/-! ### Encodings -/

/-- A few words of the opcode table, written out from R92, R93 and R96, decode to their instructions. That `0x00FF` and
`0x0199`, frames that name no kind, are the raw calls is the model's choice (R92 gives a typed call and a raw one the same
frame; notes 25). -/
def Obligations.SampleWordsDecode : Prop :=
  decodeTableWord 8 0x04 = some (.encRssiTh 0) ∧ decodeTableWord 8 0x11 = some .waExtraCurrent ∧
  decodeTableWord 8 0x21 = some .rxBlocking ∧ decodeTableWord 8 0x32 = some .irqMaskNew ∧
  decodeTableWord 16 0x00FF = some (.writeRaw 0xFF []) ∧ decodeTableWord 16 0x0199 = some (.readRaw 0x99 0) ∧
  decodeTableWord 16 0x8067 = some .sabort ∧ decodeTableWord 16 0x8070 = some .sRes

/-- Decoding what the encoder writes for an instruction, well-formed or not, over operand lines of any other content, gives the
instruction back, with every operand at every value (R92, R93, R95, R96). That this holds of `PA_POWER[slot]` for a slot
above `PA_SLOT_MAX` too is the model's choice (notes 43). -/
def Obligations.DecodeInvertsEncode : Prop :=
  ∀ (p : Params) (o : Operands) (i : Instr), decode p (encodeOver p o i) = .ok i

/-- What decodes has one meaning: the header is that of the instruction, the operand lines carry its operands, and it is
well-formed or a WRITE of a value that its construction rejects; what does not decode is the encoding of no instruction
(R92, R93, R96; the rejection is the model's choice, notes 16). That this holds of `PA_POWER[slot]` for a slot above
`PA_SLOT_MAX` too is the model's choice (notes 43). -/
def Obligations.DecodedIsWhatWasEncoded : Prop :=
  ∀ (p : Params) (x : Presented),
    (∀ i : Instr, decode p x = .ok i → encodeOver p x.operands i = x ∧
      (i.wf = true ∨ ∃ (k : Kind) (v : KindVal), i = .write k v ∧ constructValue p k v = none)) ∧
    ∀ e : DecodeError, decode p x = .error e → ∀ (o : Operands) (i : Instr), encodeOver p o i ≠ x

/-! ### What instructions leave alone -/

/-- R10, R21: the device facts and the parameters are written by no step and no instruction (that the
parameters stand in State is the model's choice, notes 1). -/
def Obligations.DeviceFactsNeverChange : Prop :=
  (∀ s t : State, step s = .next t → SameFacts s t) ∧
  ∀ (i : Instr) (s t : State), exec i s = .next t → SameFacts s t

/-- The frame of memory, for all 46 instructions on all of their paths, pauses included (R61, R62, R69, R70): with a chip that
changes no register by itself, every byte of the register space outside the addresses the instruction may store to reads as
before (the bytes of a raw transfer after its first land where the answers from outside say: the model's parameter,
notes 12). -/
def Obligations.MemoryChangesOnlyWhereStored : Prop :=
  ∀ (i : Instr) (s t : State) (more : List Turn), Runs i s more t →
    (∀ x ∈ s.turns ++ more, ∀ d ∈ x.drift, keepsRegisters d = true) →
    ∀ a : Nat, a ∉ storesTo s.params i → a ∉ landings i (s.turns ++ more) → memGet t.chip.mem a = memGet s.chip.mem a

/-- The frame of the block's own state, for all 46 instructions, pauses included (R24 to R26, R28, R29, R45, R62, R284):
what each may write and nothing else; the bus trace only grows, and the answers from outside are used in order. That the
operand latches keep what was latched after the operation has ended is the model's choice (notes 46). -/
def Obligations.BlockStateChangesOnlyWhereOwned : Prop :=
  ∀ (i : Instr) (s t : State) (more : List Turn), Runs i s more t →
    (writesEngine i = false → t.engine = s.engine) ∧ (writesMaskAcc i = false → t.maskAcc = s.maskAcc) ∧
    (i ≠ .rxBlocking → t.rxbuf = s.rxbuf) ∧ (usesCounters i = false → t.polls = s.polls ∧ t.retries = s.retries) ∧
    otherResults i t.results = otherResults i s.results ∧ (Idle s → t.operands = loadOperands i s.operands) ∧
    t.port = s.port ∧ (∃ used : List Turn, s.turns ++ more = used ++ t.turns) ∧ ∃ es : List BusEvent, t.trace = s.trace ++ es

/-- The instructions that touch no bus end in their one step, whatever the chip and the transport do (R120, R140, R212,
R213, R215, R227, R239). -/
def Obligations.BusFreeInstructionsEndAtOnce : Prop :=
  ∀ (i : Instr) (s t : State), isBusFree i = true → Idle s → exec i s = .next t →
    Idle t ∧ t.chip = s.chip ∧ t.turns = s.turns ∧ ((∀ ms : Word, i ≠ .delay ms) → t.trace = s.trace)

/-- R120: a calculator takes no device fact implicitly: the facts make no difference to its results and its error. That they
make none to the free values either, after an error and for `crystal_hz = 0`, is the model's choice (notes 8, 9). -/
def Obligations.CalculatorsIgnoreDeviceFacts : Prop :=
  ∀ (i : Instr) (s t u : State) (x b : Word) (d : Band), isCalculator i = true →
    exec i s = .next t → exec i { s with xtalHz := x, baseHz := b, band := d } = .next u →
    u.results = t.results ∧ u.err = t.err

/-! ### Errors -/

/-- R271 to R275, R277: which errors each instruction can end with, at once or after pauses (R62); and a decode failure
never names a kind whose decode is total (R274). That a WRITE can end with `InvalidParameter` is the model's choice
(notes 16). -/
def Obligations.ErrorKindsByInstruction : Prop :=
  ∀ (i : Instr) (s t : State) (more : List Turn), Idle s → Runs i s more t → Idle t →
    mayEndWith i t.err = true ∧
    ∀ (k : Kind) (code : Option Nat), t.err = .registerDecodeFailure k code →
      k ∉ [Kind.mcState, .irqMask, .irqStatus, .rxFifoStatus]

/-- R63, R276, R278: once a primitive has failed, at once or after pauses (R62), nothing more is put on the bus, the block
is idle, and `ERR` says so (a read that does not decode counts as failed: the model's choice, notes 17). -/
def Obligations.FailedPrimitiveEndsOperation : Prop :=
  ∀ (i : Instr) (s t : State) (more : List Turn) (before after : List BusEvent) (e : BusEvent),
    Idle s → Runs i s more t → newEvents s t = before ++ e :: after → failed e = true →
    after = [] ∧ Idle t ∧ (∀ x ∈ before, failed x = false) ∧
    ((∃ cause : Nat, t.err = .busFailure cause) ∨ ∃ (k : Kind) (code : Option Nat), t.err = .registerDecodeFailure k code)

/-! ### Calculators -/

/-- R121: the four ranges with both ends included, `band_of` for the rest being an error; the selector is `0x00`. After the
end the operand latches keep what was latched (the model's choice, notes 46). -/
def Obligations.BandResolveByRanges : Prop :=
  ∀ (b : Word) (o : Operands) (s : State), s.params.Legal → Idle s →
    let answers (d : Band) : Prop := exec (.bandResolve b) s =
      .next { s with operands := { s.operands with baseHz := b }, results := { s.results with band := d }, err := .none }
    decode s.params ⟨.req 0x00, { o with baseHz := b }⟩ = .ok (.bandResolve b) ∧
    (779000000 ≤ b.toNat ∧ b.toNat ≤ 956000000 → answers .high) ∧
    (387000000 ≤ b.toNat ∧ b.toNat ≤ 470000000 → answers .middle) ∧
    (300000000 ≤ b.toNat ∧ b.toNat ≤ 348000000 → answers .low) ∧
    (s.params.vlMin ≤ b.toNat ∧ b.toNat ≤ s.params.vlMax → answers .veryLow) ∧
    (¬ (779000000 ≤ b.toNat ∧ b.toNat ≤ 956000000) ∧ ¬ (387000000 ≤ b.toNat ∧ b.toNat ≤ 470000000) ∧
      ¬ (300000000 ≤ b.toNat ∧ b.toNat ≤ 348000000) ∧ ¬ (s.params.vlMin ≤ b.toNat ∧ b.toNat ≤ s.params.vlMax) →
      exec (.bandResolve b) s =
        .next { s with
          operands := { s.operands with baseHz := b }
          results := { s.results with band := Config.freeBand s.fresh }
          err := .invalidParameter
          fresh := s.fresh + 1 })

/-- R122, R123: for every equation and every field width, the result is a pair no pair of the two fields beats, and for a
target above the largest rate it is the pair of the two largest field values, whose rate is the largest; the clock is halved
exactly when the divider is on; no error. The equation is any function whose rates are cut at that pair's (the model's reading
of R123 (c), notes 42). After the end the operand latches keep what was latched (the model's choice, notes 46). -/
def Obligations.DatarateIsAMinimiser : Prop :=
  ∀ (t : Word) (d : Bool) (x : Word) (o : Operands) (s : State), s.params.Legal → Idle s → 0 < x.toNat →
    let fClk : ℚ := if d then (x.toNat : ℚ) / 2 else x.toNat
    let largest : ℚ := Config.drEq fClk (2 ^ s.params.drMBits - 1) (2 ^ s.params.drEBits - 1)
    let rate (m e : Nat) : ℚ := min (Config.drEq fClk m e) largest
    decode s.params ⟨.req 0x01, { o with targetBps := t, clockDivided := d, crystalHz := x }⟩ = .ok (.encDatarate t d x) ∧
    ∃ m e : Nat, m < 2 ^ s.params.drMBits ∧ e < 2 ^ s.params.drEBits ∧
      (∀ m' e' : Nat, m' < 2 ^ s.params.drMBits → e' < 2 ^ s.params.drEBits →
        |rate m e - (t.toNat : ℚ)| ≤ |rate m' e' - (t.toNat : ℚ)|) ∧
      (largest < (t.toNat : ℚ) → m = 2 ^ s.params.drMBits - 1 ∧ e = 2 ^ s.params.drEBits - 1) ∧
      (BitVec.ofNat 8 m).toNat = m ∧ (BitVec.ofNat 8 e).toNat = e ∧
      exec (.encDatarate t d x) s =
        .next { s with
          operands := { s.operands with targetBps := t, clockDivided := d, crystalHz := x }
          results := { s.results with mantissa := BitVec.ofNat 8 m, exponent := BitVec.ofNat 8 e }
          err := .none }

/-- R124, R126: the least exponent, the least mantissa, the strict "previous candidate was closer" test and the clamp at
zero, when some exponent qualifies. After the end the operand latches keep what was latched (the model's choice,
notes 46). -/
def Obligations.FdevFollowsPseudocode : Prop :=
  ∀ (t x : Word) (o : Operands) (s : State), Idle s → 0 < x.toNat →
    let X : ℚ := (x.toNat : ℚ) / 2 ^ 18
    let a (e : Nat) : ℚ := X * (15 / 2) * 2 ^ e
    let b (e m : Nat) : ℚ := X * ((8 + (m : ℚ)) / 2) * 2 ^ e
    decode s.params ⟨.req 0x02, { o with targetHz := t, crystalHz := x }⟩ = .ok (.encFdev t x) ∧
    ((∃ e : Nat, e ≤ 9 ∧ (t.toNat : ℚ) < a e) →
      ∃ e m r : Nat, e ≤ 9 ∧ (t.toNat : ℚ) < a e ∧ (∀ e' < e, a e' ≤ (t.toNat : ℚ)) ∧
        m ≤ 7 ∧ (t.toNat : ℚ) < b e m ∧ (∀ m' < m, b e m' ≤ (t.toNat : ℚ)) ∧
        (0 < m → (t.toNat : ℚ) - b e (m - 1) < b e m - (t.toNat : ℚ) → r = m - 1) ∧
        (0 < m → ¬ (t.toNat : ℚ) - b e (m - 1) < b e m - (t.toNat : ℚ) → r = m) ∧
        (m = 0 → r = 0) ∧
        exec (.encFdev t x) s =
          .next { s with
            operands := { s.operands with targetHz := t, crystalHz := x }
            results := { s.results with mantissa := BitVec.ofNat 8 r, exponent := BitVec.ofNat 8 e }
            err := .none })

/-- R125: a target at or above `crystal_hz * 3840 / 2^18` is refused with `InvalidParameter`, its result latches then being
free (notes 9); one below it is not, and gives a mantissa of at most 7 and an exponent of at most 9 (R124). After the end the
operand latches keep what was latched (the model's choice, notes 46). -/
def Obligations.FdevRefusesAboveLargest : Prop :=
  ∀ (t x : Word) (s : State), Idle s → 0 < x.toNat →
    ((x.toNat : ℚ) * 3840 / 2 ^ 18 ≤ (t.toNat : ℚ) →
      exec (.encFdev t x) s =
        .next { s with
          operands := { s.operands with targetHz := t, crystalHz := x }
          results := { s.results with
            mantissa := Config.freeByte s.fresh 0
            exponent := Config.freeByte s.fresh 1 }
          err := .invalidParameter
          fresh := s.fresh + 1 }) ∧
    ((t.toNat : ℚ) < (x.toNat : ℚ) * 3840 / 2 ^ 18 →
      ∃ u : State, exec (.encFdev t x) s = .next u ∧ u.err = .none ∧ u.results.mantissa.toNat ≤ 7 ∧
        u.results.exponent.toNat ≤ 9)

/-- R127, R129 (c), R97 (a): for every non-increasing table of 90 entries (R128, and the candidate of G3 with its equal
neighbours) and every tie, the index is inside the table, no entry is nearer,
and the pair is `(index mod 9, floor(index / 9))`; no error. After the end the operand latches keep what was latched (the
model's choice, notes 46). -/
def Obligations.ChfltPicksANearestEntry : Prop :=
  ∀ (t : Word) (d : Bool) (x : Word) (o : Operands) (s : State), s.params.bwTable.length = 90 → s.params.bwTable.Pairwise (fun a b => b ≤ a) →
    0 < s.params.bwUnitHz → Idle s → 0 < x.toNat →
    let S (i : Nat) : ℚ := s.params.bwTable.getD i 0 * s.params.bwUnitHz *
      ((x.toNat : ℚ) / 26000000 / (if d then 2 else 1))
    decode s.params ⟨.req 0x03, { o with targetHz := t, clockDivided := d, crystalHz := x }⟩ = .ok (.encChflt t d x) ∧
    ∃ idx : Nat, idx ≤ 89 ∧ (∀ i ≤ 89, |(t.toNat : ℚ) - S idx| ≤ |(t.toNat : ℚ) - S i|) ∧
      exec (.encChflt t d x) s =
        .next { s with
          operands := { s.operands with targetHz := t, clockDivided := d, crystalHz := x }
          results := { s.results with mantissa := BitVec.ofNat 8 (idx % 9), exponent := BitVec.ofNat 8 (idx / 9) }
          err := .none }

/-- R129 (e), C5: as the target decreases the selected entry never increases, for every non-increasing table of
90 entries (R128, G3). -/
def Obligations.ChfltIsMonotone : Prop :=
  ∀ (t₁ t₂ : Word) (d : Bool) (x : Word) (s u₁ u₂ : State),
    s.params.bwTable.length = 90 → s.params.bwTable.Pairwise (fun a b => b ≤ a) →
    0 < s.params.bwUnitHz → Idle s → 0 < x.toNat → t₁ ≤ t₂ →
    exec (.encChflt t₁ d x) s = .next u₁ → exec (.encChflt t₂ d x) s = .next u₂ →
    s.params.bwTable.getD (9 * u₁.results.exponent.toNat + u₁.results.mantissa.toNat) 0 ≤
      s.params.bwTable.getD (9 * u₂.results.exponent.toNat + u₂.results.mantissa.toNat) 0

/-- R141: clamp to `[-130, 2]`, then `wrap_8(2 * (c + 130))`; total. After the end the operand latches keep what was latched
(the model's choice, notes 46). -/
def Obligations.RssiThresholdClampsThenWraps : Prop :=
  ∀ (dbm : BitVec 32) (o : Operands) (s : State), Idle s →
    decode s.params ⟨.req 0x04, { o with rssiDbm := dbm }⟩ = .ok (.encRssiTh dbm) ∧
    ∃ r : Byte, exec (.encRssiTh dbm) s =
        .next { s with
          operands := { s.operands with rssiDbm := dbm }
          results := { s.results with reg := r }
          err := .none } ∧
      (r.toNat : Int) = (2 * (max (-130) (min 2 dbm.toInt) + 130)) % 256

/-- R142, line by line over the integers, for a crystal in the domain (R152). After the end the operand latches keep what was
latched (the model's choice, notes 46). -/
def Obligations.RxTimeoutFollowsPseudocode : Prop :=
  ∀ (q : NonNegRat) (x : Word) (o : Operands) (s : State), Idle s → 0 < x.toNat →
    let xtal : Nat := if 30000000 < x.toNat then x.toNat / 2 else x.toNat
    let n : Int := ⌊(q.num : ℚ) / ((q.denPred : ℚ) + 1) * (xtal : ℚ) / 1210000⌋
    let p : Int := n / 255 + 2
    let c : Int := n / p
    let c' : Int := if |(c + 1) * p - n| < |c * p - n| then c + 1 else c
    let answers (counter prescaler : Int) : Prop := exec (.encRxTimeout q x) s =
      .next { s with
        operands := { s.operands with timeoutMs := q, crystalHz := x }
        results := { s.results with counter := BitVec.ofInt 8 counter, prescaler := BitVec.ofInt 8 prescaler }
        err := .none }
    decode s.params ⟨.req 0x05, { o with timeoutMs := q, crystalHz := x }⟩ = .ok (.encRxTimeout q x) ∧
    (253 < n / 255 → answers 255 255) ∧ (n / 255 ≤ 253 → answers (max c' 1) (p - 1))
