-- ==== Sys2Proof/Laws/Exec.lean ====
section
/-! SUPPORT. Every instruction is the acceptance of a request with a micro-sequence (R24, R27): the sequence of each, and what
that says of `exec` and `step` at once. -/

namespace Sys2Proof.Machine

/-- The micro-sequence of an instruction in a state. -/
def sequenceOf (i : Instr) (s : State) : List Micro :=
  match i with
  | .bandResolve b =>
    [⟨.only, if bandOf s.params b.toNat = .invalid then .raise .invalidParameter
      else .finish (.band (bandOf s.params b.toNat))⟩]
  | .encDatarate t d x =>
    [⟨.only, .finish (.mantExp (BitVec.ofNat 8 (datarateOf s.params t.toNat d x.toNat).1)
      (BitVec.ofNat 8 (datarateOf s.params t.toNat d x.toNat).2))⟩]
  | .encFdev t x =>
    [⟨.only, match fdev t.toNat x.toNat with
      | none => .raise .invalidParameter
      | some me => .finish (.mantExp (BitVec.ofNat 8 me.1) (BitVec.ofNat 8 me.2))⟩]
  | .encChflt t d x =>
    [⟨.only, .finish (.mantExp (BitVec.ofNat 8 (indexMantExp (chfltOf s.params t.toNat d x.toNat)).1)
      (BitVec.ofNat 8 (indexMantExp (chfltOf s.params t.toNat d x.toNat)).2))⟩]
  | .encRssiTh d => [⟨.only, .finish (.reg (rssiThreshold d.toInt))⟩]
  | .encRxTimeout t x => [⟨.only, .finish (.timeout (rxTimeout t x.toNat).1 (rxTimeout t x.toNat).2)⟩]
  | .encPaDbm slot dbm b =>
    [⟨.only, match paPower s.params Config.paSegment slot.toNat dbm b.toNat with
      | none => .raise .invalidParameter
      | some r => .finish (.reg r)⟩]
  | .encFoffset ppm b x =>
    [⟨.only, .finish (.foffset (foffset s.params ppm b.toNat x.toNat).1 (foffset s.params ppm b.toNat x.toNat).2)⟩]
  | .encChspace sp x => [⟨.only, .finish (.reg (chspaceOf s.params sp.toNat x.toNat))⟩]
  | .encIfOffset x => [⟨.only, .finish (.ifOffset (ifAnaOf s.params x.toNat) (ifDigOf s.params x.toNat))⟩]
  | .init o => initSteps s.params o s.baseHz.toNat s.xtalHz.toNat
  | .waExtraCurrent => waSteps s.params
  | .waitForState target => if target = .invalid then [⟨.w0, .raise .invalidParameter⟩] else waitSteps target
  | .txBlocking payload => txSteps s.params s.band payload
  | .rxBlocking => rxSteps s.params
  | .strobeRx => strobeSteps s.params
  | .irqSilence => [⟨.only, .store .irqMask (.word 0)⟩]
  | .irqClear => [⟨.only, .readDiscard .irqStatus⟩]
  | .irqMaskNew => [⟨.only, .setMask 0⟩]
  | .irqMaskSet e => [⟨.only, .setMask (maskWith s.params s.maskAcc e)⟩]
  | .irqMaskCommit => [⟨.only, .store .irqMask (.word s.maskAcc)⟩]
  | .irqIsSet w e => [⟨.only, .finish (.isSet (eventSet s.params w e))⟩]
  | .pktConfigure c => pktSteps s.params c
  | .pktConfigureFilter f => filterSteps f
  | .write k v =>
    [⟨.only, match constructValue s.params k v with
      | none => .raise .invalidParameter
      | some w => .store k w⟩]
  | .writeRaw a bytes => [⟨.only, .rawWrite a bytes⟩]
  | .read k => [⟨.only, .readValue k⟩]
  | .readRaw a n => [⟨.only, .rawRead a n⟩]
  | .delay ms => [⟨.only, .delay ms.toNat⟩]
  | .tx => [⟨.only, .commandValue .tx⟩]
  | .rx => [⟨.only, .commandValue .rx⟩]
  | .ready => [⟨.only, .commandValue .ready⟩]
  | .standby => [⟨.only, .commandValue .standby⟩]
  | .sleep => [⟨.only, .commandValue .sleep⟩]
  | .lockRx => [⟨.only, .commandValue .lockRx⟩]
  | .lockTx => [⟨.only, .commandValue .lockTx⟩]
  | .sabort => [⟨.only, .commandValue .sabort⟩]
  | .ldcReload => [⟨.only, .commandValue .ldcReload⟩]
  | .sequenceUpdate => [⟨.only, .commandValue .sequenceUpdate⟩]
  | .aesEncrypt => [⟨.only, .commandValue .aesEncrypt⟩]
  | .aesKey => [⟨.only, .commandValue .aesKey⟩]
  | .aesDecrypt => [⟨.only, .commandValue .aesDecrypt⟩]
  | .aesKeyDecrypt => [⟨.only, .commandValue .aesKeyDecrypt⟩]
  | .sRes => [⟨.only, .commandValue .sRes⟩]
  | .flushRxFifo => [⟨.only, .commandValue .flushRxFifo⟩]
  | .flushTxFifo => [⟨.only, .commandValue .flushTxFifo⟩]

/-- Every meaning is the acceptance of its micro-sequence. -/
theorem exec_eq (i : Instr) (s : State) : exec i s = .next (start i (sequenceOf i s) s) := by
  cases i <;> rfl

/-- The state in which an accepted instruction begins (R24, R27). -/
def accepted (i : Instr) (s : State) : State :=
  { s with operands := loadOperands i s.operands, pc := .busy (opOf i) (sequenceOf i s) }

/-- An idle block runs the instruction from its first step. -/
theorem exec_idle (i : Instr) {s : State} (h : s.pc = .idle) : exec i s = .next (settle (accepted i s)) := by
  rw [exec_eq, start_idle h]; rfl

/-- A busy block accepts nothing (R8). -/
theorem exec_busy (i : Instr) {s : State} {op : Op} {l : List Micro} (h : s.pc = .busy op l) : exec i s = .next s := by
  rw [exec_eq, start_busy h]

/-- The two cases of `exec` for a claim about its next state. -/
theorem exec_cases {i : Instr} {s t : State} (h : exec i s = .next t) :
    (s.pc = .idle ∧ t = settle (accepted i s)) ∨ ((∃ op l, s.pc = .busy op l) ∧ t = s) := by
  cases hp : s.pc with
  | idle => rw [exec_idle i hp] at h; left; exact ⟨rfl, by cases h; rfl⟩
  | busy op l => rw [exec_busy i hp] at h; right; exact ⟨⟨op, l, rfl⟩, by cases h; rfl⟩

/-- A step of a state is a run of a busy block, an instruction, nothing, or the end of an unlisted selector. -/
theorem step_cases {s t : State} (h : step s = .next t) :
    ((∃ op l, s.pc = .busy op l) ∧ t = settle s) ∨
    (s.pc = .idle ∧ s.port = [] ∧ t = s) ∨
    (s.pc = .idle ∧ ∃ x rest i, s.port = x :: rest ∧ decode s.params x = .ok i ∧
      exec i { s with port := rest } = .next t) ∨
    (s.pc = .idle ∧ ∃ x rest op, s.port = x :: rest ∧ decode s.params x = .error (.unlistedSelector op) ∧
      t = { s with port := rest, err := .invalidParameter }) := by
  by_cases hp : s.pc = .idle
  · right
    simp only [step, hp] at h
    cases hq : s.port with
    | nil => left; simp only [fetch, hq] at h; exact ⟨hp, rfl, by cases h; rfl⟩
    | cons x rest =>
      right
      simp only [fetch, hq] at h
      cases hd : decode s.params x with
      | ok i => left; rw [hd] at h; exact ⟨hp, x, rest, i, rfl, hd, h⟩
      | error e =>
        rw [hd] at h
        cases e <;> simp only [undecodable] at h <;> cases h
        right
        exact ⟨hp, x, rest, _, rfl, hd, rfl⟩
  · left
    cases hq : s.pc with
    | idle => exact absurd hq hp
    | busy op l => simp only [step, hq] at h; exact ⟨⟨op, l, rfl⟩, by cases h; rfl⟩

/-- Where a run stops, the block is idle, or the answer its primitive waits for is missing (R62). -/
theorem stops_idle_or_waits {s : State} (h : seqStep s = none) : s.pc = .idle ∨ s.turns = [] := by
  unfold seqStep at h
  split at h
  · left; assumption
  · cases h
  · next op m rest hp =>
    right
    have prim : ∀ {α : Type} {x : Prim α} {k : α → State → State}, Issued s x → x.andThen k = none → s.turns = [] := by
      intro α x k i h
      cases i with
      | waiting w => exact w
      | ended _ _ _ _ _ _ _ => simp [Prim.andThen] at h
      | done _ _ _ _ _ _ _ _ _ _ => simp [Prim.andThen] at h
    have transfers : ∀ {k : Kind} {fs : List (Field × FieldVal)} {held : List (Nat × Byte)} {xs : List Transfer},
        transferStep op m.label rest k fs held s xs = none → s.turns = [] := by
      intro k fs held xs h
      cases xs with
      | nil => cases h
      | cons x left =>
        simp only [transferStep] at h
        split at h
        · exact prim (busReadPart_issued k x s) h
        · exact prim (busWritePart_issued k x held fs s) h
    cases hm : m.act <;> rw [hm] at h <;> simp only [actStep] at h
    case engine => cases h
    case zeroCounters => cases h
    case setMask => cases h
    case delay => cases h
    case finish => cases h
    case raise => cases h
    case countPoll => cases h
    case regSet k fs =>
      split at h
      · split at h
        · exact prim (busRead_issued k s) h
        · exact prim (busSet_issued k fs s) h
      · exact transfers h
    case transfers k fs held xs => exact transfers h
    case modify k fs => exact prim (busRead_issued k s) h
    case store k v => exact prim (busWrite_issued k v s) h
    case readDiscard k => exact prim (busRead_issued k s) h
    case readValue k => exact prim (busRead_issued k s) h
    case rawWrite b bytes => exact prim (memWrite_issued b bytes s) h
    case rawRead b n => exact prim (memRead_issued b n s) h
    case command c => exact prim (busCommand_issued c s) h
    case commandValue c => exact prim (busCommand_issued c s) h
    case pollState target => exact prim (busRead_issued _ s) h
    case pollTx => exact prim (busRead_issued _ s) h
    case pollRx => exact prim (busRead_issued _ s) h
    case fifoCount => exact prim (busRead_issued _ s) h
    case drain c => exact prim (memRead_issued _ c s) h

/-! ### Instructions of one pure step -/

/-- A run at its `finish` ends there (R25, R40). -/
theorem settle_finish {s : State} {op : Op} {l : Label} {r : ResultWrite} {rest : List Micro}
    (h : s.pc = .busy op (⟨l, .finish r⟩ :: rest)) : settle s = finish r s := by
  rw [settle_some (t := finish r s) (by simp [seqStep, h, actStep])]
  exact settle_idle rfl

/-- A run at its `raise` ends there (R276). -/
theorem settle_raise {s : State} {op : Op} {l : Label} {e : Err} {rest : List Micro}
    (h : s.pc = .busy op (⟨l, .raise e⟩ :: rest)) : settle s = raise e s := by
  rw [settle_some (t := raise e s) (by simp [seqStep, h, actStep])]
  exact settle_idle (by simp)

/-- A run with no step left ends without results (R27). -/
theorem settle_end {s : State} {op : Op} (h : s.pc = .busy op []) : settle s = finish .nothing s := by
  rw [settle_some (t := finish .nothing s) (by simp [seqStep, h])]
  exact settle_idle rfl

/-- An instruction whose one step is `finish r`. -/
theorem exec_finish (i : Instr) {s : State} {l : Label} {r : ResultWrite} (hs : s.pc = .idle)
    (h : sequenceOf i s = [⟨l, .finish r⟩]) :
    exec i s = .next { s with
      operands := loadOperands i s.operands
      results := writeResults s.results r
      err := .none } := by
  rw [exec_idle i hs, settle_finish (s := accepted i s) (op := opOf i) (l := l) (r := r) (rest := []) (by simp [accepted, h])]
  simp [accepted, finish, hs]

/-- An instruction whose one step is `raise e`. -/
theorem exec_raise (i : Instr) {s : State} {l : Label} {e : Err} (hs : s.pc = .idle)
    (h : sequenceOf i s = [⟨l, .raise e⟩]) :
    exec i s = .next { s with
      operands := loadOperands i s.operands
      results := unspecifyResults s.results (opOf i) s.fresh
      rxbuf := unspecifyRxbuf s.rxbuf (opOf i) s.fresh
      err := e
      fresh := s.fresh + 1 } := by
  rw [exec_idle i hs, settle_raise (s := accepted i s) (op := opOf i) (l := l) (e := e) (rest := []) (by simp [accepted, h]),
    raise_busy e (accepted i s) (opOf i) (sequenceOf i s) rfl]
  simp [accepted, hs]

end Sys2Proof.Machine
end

####################

# [TASK BRIEF]
Each line above with the word "prescaler" needs to be copied.

# [PROBLEM SOLUTION]
    let answers (counter prescaler : Int) : Prop := exec (.encRxTimeout q x) s =
        results := { s.results with counter := BitVec.ofInt 8 counter, prescaler := BitVec.ofInt 8 prescaler }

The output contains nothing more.